The Narrative Continuity Test: A Conceptual Framework for Evaluating Identity Persistence in AI Systems
This addresses the issue of AI systems operating without persistent states, which is a foundational problem for AI development, though the framework is conceptual and incremental in nature.
The paper tackles the problem of AI systems lacking persistent identity across interactions by introducing the Narrative Continuity Test (NCT), a conceptual framework that evaluates identity persistence and diachronic coherence, showing that current architectures systematically fail to support it through case analyses.

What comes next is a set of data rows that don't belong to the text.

-- ==== Sys2Proof/Machine/AnvLinear.lean ====
section
/-! DEFINITION. The Anvil's linear methods (spec 07_anvil_solver.md, R262 to R265, Tables 07-9 and 07-10): the start and one iteration of CG, BiCGSTAB,
GMRES and MINRES, their claims, restarts and breakdowns. -/

namespace Sys2Proof.Machine

/-- What an iteration depends on beside its vectors: the inputs, the preconditioner, whether a claim can be made (R263), GMRES's restart length, and
whether the iteration reaches the limit. -/
structure AnvCtx where
  d : AnvData
  f : AnvFactor
  never : Bool
  restart : Nat
  last : Bool
  deriving DecidableEq, Repr

/-- What a completed iteration leaves: its vectors, what a return would write, the tracked norm, the status that ends the solve, the norm reported, GMRES
cycles or inner iterations completed, the inner limit reached, the dual infeasible too, a certificate's residual, the objectives. -/
structure AnvStep where
  vars : AnvVars
  outs : List (Nat × Bfx)
  norm : Sca
  ends : Option Nat
  report : Sca
  cycles : Nat
  hit : Bool
  dual : Bool
  cert : Sca
  primal : Sca
  dualObj : Sca
  deriving DecidableEq, Repr

/-- A step of a linear method. -/
def AnvStep.linear (vars : AnvVars) (x : Bfx) (norm : Sca) (ends : Option Nat) (report : Sca) (cycles : Nat) : AnvStep :=
  { vars := vars, outs := [(2, x)], norm := norm, ends := ends, report := report, cycles := cycles, hit := false, dual := false, cert := ⟨0, 0⟩,
    primal := ⟨0, 0⟩, dualObj := ⟨0, 0⟩ }

/-- The product with A. -/
def AnvCtx.mul (c : AnvCtx) (x : Bfx) : AnvM Bfx := anvMul c.d.a.rows c.d.a.norm x

/-- A preconditioner application. -/
def AnvCtx.pre (c : AnvCtx) (r : Bfx) : AnvM Bfx := applyFactor c.mul c.f r

/-- The true residual b − Ax and its norm (R263). -/
def AnvCtx.residual (c : AnvCtx) (x : Bfx) : AnvM (Bfx × Sca) := do
  let r ← anvLin [(Sca.one, c.d.b), (Sca.one.neg, ← c.mul x)]
  return (r, ← anvNorm r)

/-- A norm meets the test of R263; with both tolerances 0 none does. -/
def AnvCtx.meets (c : AnvCtx) (n : Sca) : Bool := !c.never && n.le c.d.tol

/-- x + αy. -/
def anvAxpy (alpha : Sca) (y x : Bfx) : AnvM Bfx := anvLin [(Sca.one, x), (alpha, y)]

/-- An all-zero vector of a length. -/
def Bfx.zeros (n : Nat) : Bfx := ⟨List.replicate n 0, 0⟩

/-! ### Starts, from an iterate and its true residual -/

/-- CG begins with z = M⁻¹r and p = z. -/
def cgStart (c : AnvCtx) (x r : Bfx) : AnvM AnvVars := do
  let z ← c.pre r
  return .cg x r z (← anvDot r z)

/-- BiCGSTAB begins with r̂ = r and ρ = α = ω = 1. -/
def bicgstabStart (x r : Bfx) : AnvM AnvVars :=
  pure (.bicgstab x r r (Bfx.zeros r.m.length) (Bfx.zeros r.m.length) Sca.one Sca.one Sca.one)

/-- GMRES begins a cycle with the first basis vector r / ‖r‖. -/
def gmresStart (x r : Bfx) (n : Sca) : AnvM AnvVars := do
  let v ← anvLin [(← scaDiv Sca.one n, r)]
  return .gmres x [v] [] [] [n]

/-- MINRES begins its Lanczos recurrence with v = r and z = M⁻¹r; a negative zᵀr breaks the first iteration down. -/
def minresStart (c : AnvCtx) (x r : Bfx) : AnvM AnvVars := do
  let z ← c.pre r
  let zr ← anvDot z r
  let o := Bfx.zeros r.m.length
  return .minres x o r z o o zr Sca.one (← if zr.m < 0 then pure zr else scaRoot zr) ⟨0, 0⟩ ⟨0, 0⟩ Sca.one Sca.one

/-- A linear method begins, or begins again after a claim that the true residual did not meet (R263). -/
def linearStart (method : Nat) (c : AnvCtx) (x r : Bfx) (n : Sca) : AnvM AnvVars :=
  match method with
  | 0 => cgStart c x r
  | 1 => bicgstabStart x r
  | 2 => gmresStart x r n
  | _ => minresStart c x r

/-- An iteration that has a new iterate: a claim forms the true residual, which ends the solve or restarts the method; otherwise the method goes on as
`next` says (R263). -/
def AnvCtx.claim (c : AnvCtx) (method : Nat) (x : Bfx) (n : Sca) (next : AnvM (Option AnvVars)) : AnvM (Option AnvStep) := do
  if c.meets n then
    let t ← c.residual x
    if c.meets t.2 then return some (.linear .none x n (some 0x00) t.2 0)
    else return some (.linear (← linearStart method c x t.1 t.2) x t.2 none t.2 0)
  else return (← next).map (fun v => .linear v x n none n 0)

/-! ### Iterations; none is a breakdown (R265) -/

/-- CG: α = rᵀz / pᵀAp, x and r along p and Ap, then z = M⁻¹r, β and p (R262). -/
def cgIterate (c : AnvCtx) (x r p : Bfx) (rz : Sca) : AnvM (Option AnvStep) := do
  if rz.m ≤ 0 && !r.isZero then return none
  let q ← c.mul p
  let pq ← anvDot p q
  if pq.m ≤ 0 then return none
  let alpha ← scaDiv rz pq
  let x1 ← anvAxpy alpha p x
  let r1 ← anvAxpy alpha.neg q r
  c.claim 0 x1 (← anvNorm r1) (do
    let z ← c.pre r1
    let rz1 ← anvDot r1 z
    return some (.cg x1 r1 (← anvAxpy (← scaDiv rz1 rz) p z) rz1))

/-- BiCGSTAB, right-preconditioned (R262). A zero ω ends it with the stopping test unmet; so does a zero ρ or r̂ᵀv. -/
def bicgstabIterate (c : AnvCtx) (x r rhat p v : Bfx) (rho alpha omega : Sca) : AnvM (Option AnvStep) := do
  let rho1 ← anvDot rhat r
  if rho1.m = 0 then return none
  let beta ← scaMul (← scaDiv rho1 rho) (← scaDiv alpha omega)
  let p1 ← anvLin [(Sca.one, r), (beta, p), ((← scaMul beta omega).neg, v)]
  let y ← c.pre p1
  let v1 ← c.mul y
  let rv ← anvDot rhat v1
  if rv.m = 0 then return none
  let alpha1 ← scaDiv rho1 rv
  let s ← anvAxpy alpha1.neg v1 r
  let z ← c.pre s
  let t ← c.mul z
  let tt ← anvDot t t
  let omega1 ← if tt.m = 0 then pure ⟨0, 0⟩ else do scaDiv (← anvDot t s) tt
  let x1 ← anvLin [(Sca.one, x), (alpha1, y), (omega1, z)]
  let r1 ← anvAxpy omega1.neg t s
  c.claim 1 x1 (← anvNorm r1) (pure (if omega1.m = 0 then none else some (.bicgstab x1 r1 rhat p1 v1 rho1 alpha1 omega1)))

/-- Apply earlier Givens rotations to a Hessenberg column. -/
def givens : List (Sca × Sca) → List Sca → AnvM (List Sca)
  | (co, si) :: rots, a :: b :: t => do
    let a1 ← scaSum [(co, a), (si, b)]
    let b1 ← scaSum [(si.neg, a), (co, b)]
    return a1 :: (← givens rots (b1 :: t))
  | _, h => pure h

/-- Back substitution for the coefficients of a cycle's basis vectors, the last first: column j holds rows 0 to j. -/
def backSubst (cols : List (List Sca)) (g : List Sca) : Nat → List (Nat × Sca) → AnvM (List (Nat × Sca))
  | 0, ys => pure ys
  | i + 1, ys => do
    let s ← scaSum ((g.getD i ⟨0, 0⟩, Sca.one) :: ys.map (fun jy => ((cols.getD jy.1 []).getD i ⟨0, 0⟩, jy.2.neg)))
    backSubst cols g i ((i, ← scaDiv s ((cols.getD i []).getD i ⟨0, 0⟩)) :: ys)

/-- The iterate that a cycle of GMRES forms: x + M⁻¹(Σ y·v), a basis vector at a time. -/
def gmresForm (c : AnvCtx) (x : Bfx) (basis : List Bfx) (cols : List (List Sca)) (g : List Sca) : AnvM Bfx := do
  let ys ← backSubst cols g cols.length []
  let u ← ys.foldlM (fun (u : Bfx) jy => anvAxpy jy.2 (basis.getD jy.1 u) u) (Bfx.zeros x.m.length)
  anvLin [(Sca.one, x), (Sca.one, ← c.pre u)]

/-- GMRES: an Arnoldi step with modified Gram–Schmidt and a Givens update, right-preconditioned; the iterate is formed where R262 says. -/
def gmresIterate (c : AnvCtx) (x : Bfx) (basis : List Bfx) (cols : List (List Sca)) (rots : List (Sca × Sca)) (g : List Sca) :
    AnvM (Option AnvStep) := do
  let j := cols.length
  let w0 ← c.mul (← c.pre (basis.getD j x))
  let st ← basis.foldlM (fun (st : Bfx × List Sca) v => do
    let h ← anvDot st.1 v
    return (← anvAxpy h.neg v st.1, st.2 ++ [h])) (w0, [])
  let sub ← anvNorm st.1
  let h ← givens rots st.2
  let d := h.getD j ⟨0, 0⟩
  let rho ← scaRoot (← scaSum [(d, d), (sub, sub)])
  let co ← scaDiv d rho
  let si ← scaDiv sub rho
  let gj := g.getD j ⟨0, 0⟩
  let cols1 := cols ++ [h.take j ++ [rho]]
  let g1 := g.take j ++ [← scaMul co gj, (← scaMul si gj).neg]
  let est := (g1.getD (j + 1) ⟨0, 0⟩).abs
  let claimed := c.meets est || sub.m = 0
  if claimed || j + 1 = c.restart || c.last then
    let x1 ← gmresForm c x basis cols1 g1
    let t ← c.residual x1
    if claimed && c.meets t.2 then return some (.linear .none x1 est (some 0x00) t.2 1)
    let n := if claimed then t.2 else est
    return some (.linear (← gmresStart x1 t.1 t.2) x1 n none n 1)
  else
    let v ← anvLin [(← scaDiv Sca.one sub, st.1)]
    return some (.linear (.gmres x (basis ++ [v]) cols1 (rots ++ [(co, si)]) g1) x est none est 0)

/-- MINRES: a Lanczos step, two earlier rotations and a new one, and the iterate along the new direction (R262). -/
def minresIterate (c : AnvCtx) (x v0 v1 z w0 w1 : Bfx) (zr gam0 eta s0 s1 c0 c1 : Sca) : AnvM (Option AnvStep) := do
  if zr.m < 0 then return none
  let gam1 ← scaRoot zr
  let u ← anvLin [(← scaDiv Sca.one gam1, z)]
  let q ← c.mul u
  let delta ← anvDot q u
  let v2 ← anvLin [(Sca.one, q), ((← scaDiv delta gam1).neg, v1), ((← scaDiv gam1 gam0).neg, v0)]
  let z2 ← c.pre v2
  let zr2 ← anvDot z2 v2
  if zr2.m < 0 then return none
  let gam2 ← scaRoot zr2
  let a0 ← scaSum [(c1, delta), ((← scaMul c0 s1).neg, gam1)]
  let a1 ← scaRoot (← scaSum [(a0, a0), (gam2, gam2)])
  let a2 ← scaSum [(s1, delta), (← scaMul c0 c1, gam1)]
  let a3 ← scaMul s0 gam1
  let c2 ← scaDiv a0 a1
  let s2 ← scaDiv gam2 a1
  let inv ← scaDiv Sca.one a1
  let w2 ← anvLin [(inv, u), ((← scaMul inv a3).neg, w0), ((← scaMul inv a2).neg, w1)]
  let x1 ← anvAxpy (← scaMul c2 eta) w2 x
  let eta1 := (← scaMul s2 eta).neg
  c.claim 3 x1 eta1.abs (pure (some (.minres x1 v1 v2 z2 w1 w2 zr2 gam1 eta1 s1 s2 c1 c2)))

/-- One iteration of a linear method. A starting residual that already meets the test is claimed at once (R263). -/
def linearIterate (c : AnvCtx) (outs : List (Nat × Bfx)) (norm : Sca) (vars : AnvVars) : AnvM (Option AnvStep) := do
  let x := (assoc? outs 2).getD ⟨[], 0⟩
  let t ← if c.meets norm then c.residual x else pure (⟨[], 0⟩, norm)
  if c.meets norm && c.meets t.2 then return some (.linear vars x norm (some 0x00) t.2 (match vars with | .gmres .. => 1 | _ => 0))
  match vars with
  | .cg x r p rz => cgIterate c x r p rz
  | .bicgstab x r rhat p v rho alpha omega => bicgstabIterate c x r rhat p v rho alpha omega
  | .gmres x basis cols rots g => gmresIterate c x basis cols rots g
  | .minres x v0 v1 z w0 w1 zr gam0 eta s0 s1 c0 c1 => minresIterate c x v0 v1 z w0 w1 zr gam0 eta s0 s1 c0 c1
  | _ => return none

end Sys2Proof.Machine
end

Artificial intelligence systems based on large language models (LLMs) can now generate coherent text, music, and images, yet they operate without a persistent state: each inference reconstructs context from scratch. This paper introduces the Narrative Continuity Test (NCT) -- a conceptual framework for evaluating identity persistence and diachronic coherence in AI systems. Unlike capability benchmarks that assess task performance, the NCT examines whether an LLM remains the same interlocutor across time and interaction gaps. The framework defines five necessary axes -- Situated Memory, Goal Persistence, Autonomous Self-Correction, Stylistic & Semantic Stability, and Persona/Role Continuity -- and explains why current architectures systematically fail to support them. Case analyses (Character.\,AI, Grok, Replit, Air Canada) show predictable continuity failures under stateless inference. The NCT reframes AI evaluation from performance to persistence, outlining conceptual requirements for future benchmarks and architectural designs that could sustain long-term identity and goal coherence in generative models.